Hey! It's been a few days and I was wondering what kind of awesome riding experiences you've had with your new bike. Also, did your bike come stock with the black seat and handlebar tape? I kinda prefer the white one..


----------



## easyridernyc (Jan 10, 2008)

the ksyriums were a smart upgrade, at sixteen pounds with the ultegra group, that is one fast machine...

i'm not a big fan of black handlebar tape, but with that blue and the black seat i think you got the color scheme correct bro

nice bike.


----------



## mournhart (Feb 13, 2010)

Ranilus said:


> Hey! It's been a few days and I was wondering what kind of awesome riding experiences you've had with your new bike. Also, did your bike come stock with the black seat and handlebar tape? I kinda prefer the white one..


Only had time to take it out for a couple of short rides (10 min and 24 min a day later). It feels very responsive. Has been awesome so far, can't wait for the weekend though. Planning on doing at least an hour of riding!

It did come with the black seat and handlebar tape. You might have to talk to your LBS to see if they can do something about that. The seat you may be able to trade it in for something white?


----------



## mournhart (Feb 13, 2010)

easyridernyc said:


> the ksyriums were a smart upgrade, at sixteen pounds with the ultegra group, that is one fast machine...
> 
> i'm not a big fan of black handlebar tape, but with that blue and the black seat i think you got the color scheme correct bro
> 
> nice bike.


If you don't mind telling me, how much did you spend on all the upgrades? I'll need to start saving up, haha. Won't be for a while though, I'll need to rack up a lot of miles before I commit to any more spendings on the bike.

Thanks, I actually prefer black tape and seat, so I don't have to clean them so often.


----------



## ClaytonT (Aug 23, 2009)

Jeez, you could have looked in the thread at the top of the page. 

Just brought the bike home. 









After hanging it on my wall and removing the reflectors. I have since removed most of the wheel stickers (all of the red).


----------



## mournhart (Feb 13, 2010)

Nice bike, Clayton!


----------



## Ranilus (Feb 26, 2010)

ClaytonT said:


> Jeez, you could have looked in the thread at the top of the page.
> [/IMG]


Huh? The picture thread is not working for me. When I open it I get a totally blank page, not even "page not found" or nothing.


----------



## mournhart (Feb 13, 2010)

Ranilus said:


> Huh? The picture thread is not working for me. When I open it I get a totally blank page, not even "page not found" or nothing.


I had the same problems when I first started lurking around this forum. You can fix this by going to "My Account" then on the left side "Edit Options" under "Thread Display Option" --> "Thread Display Mode" --> change this from "Hybrid" to something else then save changes at the bottom. 

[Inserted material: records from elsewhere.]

/-- ADMIN_OP (08 R352). -/
def adminOp : Nat := 0x10010

/-- ADMIN_STATUS (08 R352). -/
def adminStatus : Nat := 0x10014

/-- ADMIN_ARG0 (08 R352). -/
def adminArg0 : Nat := 0x10018

/-- ADMIN_ARG1 (08 R352). -/
def adminArg1 : Nat := 0x10020

/-- WAIT_POLL (08 R352). -/
def waitPoll : Nat := 0x10030

/-- CALLER_IRQ (08 R352). -/
def callerIrq : Nat := 0x10034

/-- RES_STATUS (08 R352). -/
def resStatus : Nat := 0x10040

/-- PLAN_STATUS (08 R352). -/
def planStatus : Nat := 0x10050

/-- PLAN_OVERRUN (08 R352). -/
def planOverrun : Nat := 0x10054

/-- CALLER_TRICKS (08 R352). -/
def callerTricks : Nat := 0x10058

/-- PLAN_REC_OVERWRITE (08 R352). -/
def planRecOverwrite : Nat := 0x10060

/-- PART_CORE (08 R352). -/
def partCore (k : Nat) : Nat := 0x10100 + 0x8 * k

/-- PART_CTRL (08 R352). -/
def partCtrl (k : Nat) : Nat := 0x10180 + 0x4 * k

/-- PART_RUN (08 R352). -/
def partRun (k : Nat) : Nat := 0x101C0 + 0x4 * k

/-- CTX_RST (13 R549). -/
def ctxRst : Nat := 0x10800

/-- ENG_RST (13 R549). -/
def engRst : Nat := 0x10804

/-- RST_STATUS (13 R549). -/
def rstStatus : Nat := 0x10808

/-- RST_SEQ (13 R549). -/
def rstSeq : Nat := 0x1080C

/-- HANG_CTRL (13 R549). -/
def hangCtrl : Nat := 0x10810

/-- HANG_STATUS (13 R549). -/
def hangStatus : Nat := 0x10814

/-- ESC_STATUS (13 R549). -/
def escStatus : Nat := 0x10818

/-- ESC_PART (13 R549). -/
def escPart (k : Nat) : Nat := 0x10820 + 0x4 * k

/-- SERVICE_CAUSE (13 R549). -/
def serviceCause : Nat := 0x10860

/-- CORR_LIMIT (13 R549). -/
def corrLimit : Nat := 0x10864

/-- RETIRED_MAP (13 R549). -/
def retiredMap (k : Nat) : Nat := 0x10870 + 0x4 * k

/-- RETIRED_MAP2 (13 R549). -/
def retiredMap2 : Nat := 0x10878

/-- ELOG_NEWEST (13 R549). -/
def elogNewest : Nat := 0x10880

/-- ELOG_OLDEST (13 R549). -/
def elogOldest : Nat := 0x10884

/-- ELOG_IDX (13 R549). -/
def elogIdx : Nat := 0x10888

/-- ELOG_CTRL (13 R549). -/
def elogCtrl : Nat := 0x1088C

/-- ELOG_DATA (13 R549). -/
def elogData (k : Nat) : Nat := 0x10890 + 0x4 * k

/-- DUMP_STATUS (13 R549). -/
def dumpStatus : Nat := 0x108C0

/-- DUMP_IDX (13 R549). -/
def dumpIdx : Nat := 0x108C4

/-- DUMP_DATA (13 R549). -/
def dumpData : Nat := 0x108C8

/-- SM_STATUS (12 R520). -/
def smStatus : Nat := 0x20000

/-- SM_CAUSE (12 R520). -/
def smCause : Nat := 0x20004

/-- SM_TIME (12 R520). -/
def smTime : Nat := 0x20008

/-- LFC_STATUS (12 R520). -/
def lfcStatus : Nat := 0x20010

/-- LFC_TIME (12 R520). -/
def lfcTime : Nat := 0x20014

/-- SM_MODE (12 R520). -/
def smMode : Nat := 0x20018

/-- JK_OFFSET (12 R520). -/
def jkOffset : Nat := 0x20020

/-- JK_SPACING (12 R520). -/
def jkSpacing : Nat := 0x20024

/-- JK_STAGGER (12 R520). -/
def jkStagger : Nat := 0x20028

/-- JK_STATUS (12 R520). -/
def jkStatus : Nat := 0x2002C

/-- JK_FAIL (12 R520). -/
def jkFail : Nat := 0x20030

/-- JK_FAIL_CNT (12 R520). -/
def jkFailCnt : Nat := 0x20034

/-- JK_GOLDEN (12 R520,R493). -/
def jkGolden (k : Nat) : Nat := 0x20040 + 0x4 * k

/-- REDEAL_PAIR (12 R520). -/
def redealPair (k : Nat) : Nat := 0x20080 + 0x4 * k

/-- RD_STATUS (12 R520). -/
def rdStatus : Nat := 0x200C0

/-- RD_LAST (12 R520). -/
def rdLast : Nat := 0x200C4

/-- RD_MISMATCH_CNT (12 R520). -/
def rdMismatchCnt : Nat := 0x200C8

/-- AGE_RING_BASE (12 R520). -/
def ageRingBase : Nat := 0x20100

/-- AGE_RING_CTRL (12 R520). -/
def ageRingCtrl : Nat := 0x20108

/-- AGE_HEAD (12 R520). -/
def ageHead : Nat := 0x2010C

/-- AGE_TAIL (12 R520). -/
def ageTail : Nat := 0x20110

/-- AGE_SLOT (12 R520). -/
def ageSlot (k : Nat) : Nat := 0x20140 + 0x8 * k

/-- AGE_LIMIT (12 R520). -/
def ageLimit (k : Nat) : Nat := 0x20144 + 0x8 * k

/-- VERDICT_RING_BASE (12 R520). -/
def verdictRingBase : Nat := 0x20240

/-- VERDICT_RING_CTRL (12 R520). -/
def verdictRingCtrl : Nat := 0x20248

/-- VERDICT_HEAD (12 R520). -/
def verdictHead : Nat := 0x2024C

/-- VERDICT_TAIL (12 R520). -/
def verdictTail : Nat := 0x20250

/-- VERDICT (12 R520). -/
def verdict (k : Nat) : Nat := 0x20280 + 0x4 * k

/-- SM_INJ_CTRL (12 R520). -/
def smInjCtrl : Nat := 0x20300

/-- SM_INJ_STATUS (12 R520). -/
def smInjStatus : Nat := 0x20304

/-- SUSPECT_CNT (12 R520). -/
def suspectCnt (k : Nat) : Nat := 0x20400 + 0x4 * k

/-- PWR_STATUS (14 R572). -/
def pwrStatus : Nat := 0x30000

/-- PWR_OP_REQ (14 R572). -/
def pwrOpReq : Nat := 0x30004

/-- PWR_CAP (14 R572). -/
def pwrCap : Nat := 0x30008

/-- PWR_UNCORE_RES (14 R572). -/
def pwrUncoreRes : Nat := 0x3000C

/-- PWR_CTRL (14 R572). -/
def pwrCtrl : Nat := 0x30010

/-- PWR_THERM (14 R572). -/
def pwrTherm : Nat := 0x30014

/-- PWR_DROOP (14 R572). -/
def pwrDroop : Nat := 0x30018

/-- PWR_IRQ (14 R572). -/
def pwrIrq : Nat := 0x3001C

/-- PWR_EST (14 R572). -/
def pwrEst : Nat := 0x30020

/-- PWR_EST_UNCORE (14 R572). -/
def pwrEstUncore : Nat := 0x30024

/-- PWR_ENERGY (14 R572). -/
def pwrEnergy : Nat := 0x30028

/-- PWR_TEMP_MAX (14 R572). -/
def pwrTempMax : Nat := 0x30030

/-- PWR_TEMP (14 R572). -/
def pwrTemp (k : Nat) : Nat := 0x30040 + 0x4 * k

/-- PWR_ALLOC (14 R572). -/
def pwrAlloc (k : Nat) : Nat := 0x30080 + 0x4 * k

/-- PWR_WORK (14 R572). -/
def pwrWork (k : Nat) : Nat := 0x300C0 + 0x4 * k

/-- PWR_PEST (14 R572). -/
def pwrPest (k : Nat) : Nat := 0x30100 + 0x4 * k

/-- PWR_BUBBLE (14 R572). -/
def pwrBubble (k : Nat) : Nat := 0x30140 + 0x8 * k

/-- PWR_THR_STATUS (14 R572). -/
def pwrThrStatus : Nat := 0x301C0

This ought to fix the problem.


----------



## Ranilus (Feb 26, 2010)

mournhart said:


> I had the same problems when I first started lurking around this forum. You can fix this by going to "My Account" then on the left side "Edit Options" under "Thread Display Option" --> "Thread Display Mode" --> change this from "Hybrid" to something else then save changes at the bottom.
> 
> This ought to fix the problem.


Hey how's the Caad9 treating ya? I finally ordered mine yesterday! 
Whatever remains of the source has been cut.